§ **Action item**
From the entries below, copy every line holding the word "passAt".

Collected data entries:
=-=-=

/-- O24: the read-out correction completes (R127–R131): a block that ends with its level under EST_MIN or with an overrange code is rejected
and counted, one without skew too after it has updated offset and gain, and any other counts toward convergence; a due switch puts the
latest complete estimate into force and notes its GT. A block with a sample in a throttle pause is discarded (R433). -/
def Obligations.ReadoutCorrects : Prop :=
  ∀ (s : State) (r : Fin 12) (b : EstBlock) (over_ : Bool) (e : Sched) (es : List (Int × Int × Int)) (j : Fin 8) (set : Int × Int × Int),
    let c := s.chip
    let x := estOf r.val c
    let hist := (b.est.map (fun k => (k.1, k.2.1)) :: x.hist).take 4096
    let mine (k : Sched) : Bool := k.act == .calSwitch r.val && k.gt == c.tl.gt
    let rejected : Bool := decide (b.rms < rd (P.rinEstMin r.val) c) || over_
    (x.ended = some over_ →
      (blockPaused r.val c = true → completes (.estimatorBlock r b) s (fun d => estOf r.val d = { x with ended := none } ∧ sameBut [.rin] c d)) ∧
      (blockPaused r.val c = false → rejected = true →
        completes (.estimatorBlock r b) s (fun d => counted (P.rinEstReject r.val) 1 c d ∧ estOf r.val d = { x with ended := none } ∧
          sameBut [.rin, .regs, .now] c d)) ∧
      (blockPaused r.val c = false → rejected = false → b.skewBlind = true →
        completes (.estimatorBlock r b) s (fun d => counted (P.rinEstReject r.val) 1 c d ∧ on (P.rinSkewBlind r.val) d = true ∧
          (estOf r.val d).hist = hist ∧ (estOf r.val d).skews = x.skews)) ∧
      (blockPaused r.val c = false → rejected = false → b.skewBlind = false →
        completes (.estimatorBlock r b) s (fun d => counted (P.rinEstBlocks r.val) 1 c d ∧ (estOf r.val d).hist = hist ∧
          (estOf r.val d).skews = (b.est.map (·.2.2) :: x.skews).take 4096 ∧
          rd (P.rinConvSamples r.val) d = min 1048576 (rd (P.rinConvSamples r.val) c + 4096)))) ∧
    (c.tl.sched.filter mine = [e] → schedKeeps e c = true → sampling c = true →
      x.lastAt ≠ some c.clk → x.prior = some es → es[j.val]? = some set →
      completes (.calSwitch r) s (fun d => rd (P.rinAppSet r.val j.val) d = setWord set ∧
        rd (P.rinLastSwitchGt r.val) d = c.tl.gt % 2 ^ (P.rinLastSwitchGt r.val).w ∧ d.tl.sched = c.tl.sched.filter (fun k => !mine k)))

/-- O25: calibration windows complete (R133, R134, R136, R137): a taken gap that begins is counted, and so is one that CALIBRATE opens
itself; one that ends advances its port's pass unless it was spoiled, and the sixteenth ends the pass: passed, its set is in use; failed,
DCAL_BAD is set. -/
def Obligations.CalibrationWindowsComplete : Prop :=
  ∀ (s : State) (p : Port) (g : Gap) (pass : Bool),
    let c := s.chip
    let k := portOp p
    let begins (d : Chip) : Prop := counted P.calWindowsTaken 1 c d ∧ fieldsBut [P.calWindowsTaken, dcalDone k] c d ∧
      rd (dcalDone k) d = (if rd (dcalDone k) c = 16 then 0 else rd (dcalDone k) c)
    let ends (y : Gap) : Prop := y.port = k ∧ y.taken = true ∧ y.start + 2048 = c.tl.gt
    let gone (d : Chip) : Prop := d.rin.gaps = c.rin.gaps.filter (fun y => y != g)
    (g ∈ c.rin.gaps → g.port = k → g.taken = true → g.start = c.tl.gt →
      completes (.calwGap p) s (fun d => begins d ∧ d.rin = c.rin)) ∧
    (c.md.mode = .calibrate → c.md.trans = none → k ∈ c.rin.calTodo.take 4 → rd W.thrLevel c ≠ 4 → c.pw.forcedZero = false →
      (∀ y ∈ c.rin.gaps, y.port = k → y.start + 2048 ≤ c.tl.gt) →
      completes (.calwGap p) s (fun d => begins d ∧ d.rin =
        { c.rin with gaps := c.rin.gaps ++ [{ port := k, start := c.tl.gt, taken := true, sq := none, spoiled := false }] })) ∧
    (g ∈ c.rin.gaps → ends g → (∀ y ∈ c.rin.gaps, ends y → y = g) →
      (g.spoiled = true → completes (.calwWindowEnd p pass) s (fun d => gone d ∧ sameBut [.rin] c d)) ∧
      (g.spoiled = false → rd (dcalDone k) c < 15 →
        completes (.calwWindowEnd p pass) s (fun d => gone d ∧ rd (dcalDone k) d = rd (dcalDone k) c + 1 ∧ fieldsBut [dcalDone k] c d)) ∧
      (g.spoiled = false → rd (dcalDone k) c = 15 → pass = true →
        completes (.calwWindowEnd p pass) s (fun d => gone d ∧ rd (dcalDone k) d = 16 ∧ rd (P.calpDcalSrc (calInst k)) d = 1 ∧
          Tab.find d.rin.passAt k = some c.clk)) ∧
      (g.spoiled = false → rd (dcalDone k) c = 15 → pass = false →
        completes (.calwWindowEnd p pass) s (fun d => gone d ∧ rd (dcalDone k) d = 0 ∧ on (P.calpDcalBad (calInst k)) d = true ∧
          (c.md.mode = .calibrate → on W.calFailed d = true) ∧ d.rin.passAt = c.rin.passAt)))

=-=-=

§ **Expected answer**
          Tab.find d.rin.passAt k = some c.clk)) ∧
          (c.md.mode = .calibrate → on W.calFailed d = true) ∧ d.rin.passAt = c.rin.passAt)))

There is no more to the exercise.